(Beginning of Source material)

-- ==== Sys2Proof/Laws/KeepsTherm.lean ====
section
/-! SUPPORT. The operations of Machine/Therm.lean leave the queue alone and keep the canonical form of the stores. -/

set_option linter.unusedTactic false
set_option linter.unreachableTactic false

namespace Sys2Proof.Machine

theorem State.withTherm_keeps {k0 : Nat} {r0 : State} (s : State) (t : ThermSt) (hr : Keeps k0 r0 s) (hm : Sub 4294967296 k0 := by exact hm.of (by decide)) : Keeps k0 r0 (State.withTherm s t) := by
  unfold State.withTherm
  repeat' first
    | with_reducible assumption
    | exact hm.of (by decide)
    | with_reducible apply Keeps.upd_therm

theorem State.sensorFail_keeps {k0 : Nat} {r0 : State} (s : State) (n : Nat) (hr : Keeps k0 r0 s) (hm : Sub 274877906948 k0 := by exact hm.of (by decide)) : Keeps k0 r0 (State.sensorFail s n) := by
  unfold State.sensorFail
  repeat' first
    | with_reducible assumption
    | exact hm.of (by decide)
    | with_reducible apply State.setBitOf_keeps
    | with_reducible apply State.put_keeps
    | with_reducible apply State.raise_keeps
    | with_reducible apply Keeps.ite
    | split

theorem State.xchkFault_keeps {k0 : Nat} {r0 : State} (s : State) (k : Nat) (hr : Keeps k0 r0 s) (hm : Sub 279172874244 k0 := by exact hm.of (by decide)) : Keeps k0 r0 (State.xchkFault s k).1 := by
  unfold State.xchkFault
  repeat' first
    | with_reducible assumption
    | exact hm.of (by decide)
    | (extract_lets +onlyGivenNames y; have hy : Keeps k0 r0 y := ?_; clear_value y; rotate_left; subst y)
    | (extract_lets +onlyGivenNames y; have hy : Keeps k0 r0 y.1 := ?_; clear_value y; rotate_left; subst y)
    | (extract_lets +onlyGivenNames y; clear_value y)
    | (extract_lets +onlyGivenNames y; subst y)
    | with_reducible apply State.withTherm_keeps
    | with_reducible apply State.cnt_keeps
    | with_reducible apply State.put_keeps
    | with_reducible apply State.raise_keeps
    | fail_if_no_progress dsimp -zeta only

theorem State.checkZone_keeps {k0 : Nat} {r0 : State} (s : State) (z : Nat) (hr : Keeps k0 r0 s) (hm : Sub 279172874244 k0 := by exact hm.of (by decide)) : Keeps k0 r0 (State.checkZone s z) := by
  unfold State.checkZone
  repeat' first
    | with_reducible assumption
    | exact hm.of (by decide)
    | (extract_lets +onlyGivenNames y; have hy : Keeps k0 r0 y := ?_; clear_value y; rotate_left; subst y)
    | (extract_lets +onlyGivenNames y; have hy : Keeps k0 r0 y.1 := ?_; clear_value y; rotate_left; subst y)
    | (extract_lets +onlyGivenNames y; clear_value y)
    | (extract_lets +onlyGivenNames y; subst y)
    | with_reducible apply State.xchkFault_keeps
    | with_reducible apply State.sensorFail_keeps
    | with_reducible apply State.put_keeps
    | with_reducible apply State.setBitOf_keeps
    | with_reducible apply Keeps.ite
    | split
    | fail_if_no_progress dsimp -zeta only
    | (with_reducible refine Keeps.foldl ?_ (fun u x h => ?_))

theorem State.throttle_keeps {k0 : Nat} {r0 : State} (s : State) (hr : Keeps k0 r0 s) (hm : Sub 274877906948 k0 := by exact hm.of (by decide)) : Keeps k0 r0 (State.throttle s) := by
  unfold State.throttle
  repeat' first
    | with_reducible assumption
    | exact hm.of (by decide)
    | (extract_lets +onlyGivenNames y; have hy : Keeps k0 r0 y := ?_; clear_value y; rotate_left; subst y)
    | (extract_lets +onlyGivenNames y; have hy : Keeps k0 r0 y.1 := ?_; clear_value y; rotate_left; subst y)
    | (extract_lets +onlyGivenNames y; clear_value y)
    | (extract_lets +onlyGivenNames y; subst y)
    | with_reducible apply State.put_keeps
    | with_reducible apply State.raise_keeps
    | with_reducible apply Keeps.ite
    | split
    | (with_reducible refine Keeps.foldl ?_ (fun u x h => ?_))

theorem State.judgeZone_keeps {k0 : Nat} {r0 : State} (s : State) (z : Nat) (hr : Keeps k0 r0 s) (hm : Sub 279172874244 k0 := by exact hm.of (by decide)) : Keeps k0 r0 (State.judgeZone s z) := by
  unfold State.judgeZone
  repeat' first
    | with_reducible assumption
    | exact hm.of (by decide)
    | (extract_lets +onlyGivenNames y; have hy : Keeps k0 r0 y := ?_; clear_value y; rotate_left; subst y)
    | (extract_lets +onlyGivenNames y; have hy : Keeps k0 r0 y.1 := ?_; clear_value y; rotate_left; subst y)
    | (extract_lets +onlyGivenNames y; clear_value y)
    | (extract_lets +onlyGivenNames y; subst y)
    | with_reducible apply State.withTherm_keeps
    | with_reducible apply State.setBitOf_keeps
    | with_reducible apply State.raise_keeps
    | with_reducible apply State.put_keeps
    | with_reducible apply State.clrBitOf_keeps
    | with_reducible apply State.putBitOf_keeps
    | with_reducible apply Keeps.ite
    | split

theorem State.thermCrit_keeps {k0 : Nat} {r0 : State} (s : State) (hr : Keeps k0 r0 s) (hm : Sub 9251368206532 k0 := by exact hm.of (by decide)) : Keeps k0 r0 (State.thermCrit s) := by
  unfold State.thermCrit
  repeat' first
    | with_reducible assumption
    | exact hm.of (by decide)
    | (extract_lets +onlyGivenNames y; have hy : Keeps k0 r0 y := ?_; clear_value y; rotate_left; subst y)
    | (extract_lets +onlyGivenNames y; have hy : Keeps k0 r0 y.1 := ?_; clear_value y; rotate_left; subst y)
    | (extract_lets +onlyGivenNames y; clear_value y)
    | (extract_lets +onlyGivenNames y; subst y)
    | with_reducible apply State.put_keeps
    | with_reducible apply State.cnt_keeps
    | with_reducible apply State.raise_keeps
    | with_reducible apply State.cstop_keeps
    | with_reducible apply Keeps.ite
    | split

theorem State.readSensors_keeps {k0 : Nat} {r0 : State} (s : State) (t : List Int) (hr : Keeps k0 r0 s) (hm : Sub 274877906948 k0 := by exact hm.of (by decide)) : Keeps k0 r0 (State.readSensors s t) := by
  unfold State.readSensors
  repeat' first
    | with_reducible assumption
    | exact hm.of (by decide)
    | (extract_lets +onlyGivenNames y; have hy : Keeps k0 r0 y := ?_; clear_value y; rotate_left; subst y)
    | (extract_lets +onlyGivenNames y; have hy : Keeps k0 r0 y.1 := ?_; clear_value y; rotate_left; subst y)
    | (extract_lets +onlyGivenNames y; clear_value y)
    | (extract_lets +onlyGivenNames y; subst y)
    | with_reducible apply State.put_keeps
    | with_reducible apply State.sensorFail_keeps
    | with_reducible apply Keeps.ite
    | split
    | (with_reducible refine Keeps.foldl ?_ (fun u x h => ?_))

theorem State.measure_keeps {k0 : Nat} {r0 : State} (s : State) (t : List Int) (hr : Keeps k0 r0 s) (hm : Sub 9255663173828 k0 := by exact hm.of (by decide)) : Keeps k0 r0 (State.measure s t) := by
  unfold State.measure
  repeat' first
    | with_reducible assumption
    | exact hm.of (by decide)
    | (extract_lets +onlyGivenNames y; have hy : Keeps k0 r0 y := ?_; clear_value y; rotate_left; subst y)
    | (extract_lets +onlyGivenNames y; have hy : Keeps k0 r0 y.1 := ?_; clear_value y; rotate_left; subst y)
    | (extract_lets +onlyGivenNames y; clear_value y)
    | (extract_lets +onlyGivenNames y; subst y)
    | with_reducible apply State.readSensors_keeps
    | with_reducible apply State.withTherm_keeps
    | with_reducible apply State.checkZone_keeps
    | with_reducible apply State.judgeZone_keeps
    | with_reducible apply State.throttle_keeps
    | with_reducible apply State.cnt_keeps
    | with_reducible apply State.thermCrit_keeps
    | with_reducible apply Keeps.ite
    | split
    | (with_reducible refine Keeps.foldl ?_ (fun u x h => ?_))

theorem execTempMeasure_keeps {k0 : Nat} {r0 : State} (t : List Int) (s : State) (hr : Keeps k0 r0 s) (hm : Sub 9256065827014 k0 := by exact hm.of (by decide)) : KeepsO k0 r0 (execTempMeasure t s) := by
  unfold execTempMeasure
  repeat' first
    | with_reducible assumption
    | exact hm.of (by decide)
    | with_reducible apply KeepsO.next
    | (extract_lets +onlyGivenNames y; have hy : Keeps k0 r0 y := ?_; clear_value y; rotate_left; subst y)
    | (extract_lets +onlyGivenNames y; have hy : Keeps k0 r0 y.1 := ?_; clear_value y; rotate_left; subst y)
    | (extract_lets +onlyGivenNames y; clear_value y)
    | (extract_lets +onlyGivenNames y; subst y)
    | with_reducible apply State.until_keeps
    | with_reducible apply State.withTherm_keeps
    | with_reducible apply State.measure_keeps

theorem State.thermReadmit_keeps {k0 : Nat} {r0 : State} (s : State) (n : Nat) (hr : Keeps k0 r0 s) (hm : Sub 4294967300 k0 := by exact hm.of (by decide)) : Keeps k0 r0 (State.thermReadmit s n) := by
  unfold State.thermReadmit
  repeat' first
    | with_reducible assumption
    | exact hm.of (by decide)
    | with_reducible apply State.put_keeps
    | with_reducible apply State.withTherm_keeps

theorem State.thermCleared_keeps {k0 : Nat} {r0 : State} (s : State) (hr : Keeps k0 r0 s) (hm : Sub 4 k0 := by exact hm.of (by decide)) : Keeps k0 r0 (State.thermCleared s) := by
  unfold State.thermCleared
  repeat' first
    | with_reducible assumption
    | exact hm.of (by decide)
    | with_reducible apply State.put_keeps
    | with_reducible apply Keeps.ite
    | split

end Sys2Proof.Machine
end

(End of Source material)

▶ _Your assignment_
The range runs from the line above containing "with_reducible apply State.readSensors_keeps" to the line containing "with_reducible apply State.throttle_keeps", inclusive. Restate those lines word for word and no others.

▶ _Exercise solution_
    | with_reducible apply State.readSensors_keeps
    | with_reducible apply State.withTherm_keeps
    | with_reducible apply State.checkZone_keeps
    | with_reducible apply State.judgeZone_keeps
    | with_reducible apply State.throttle_keeps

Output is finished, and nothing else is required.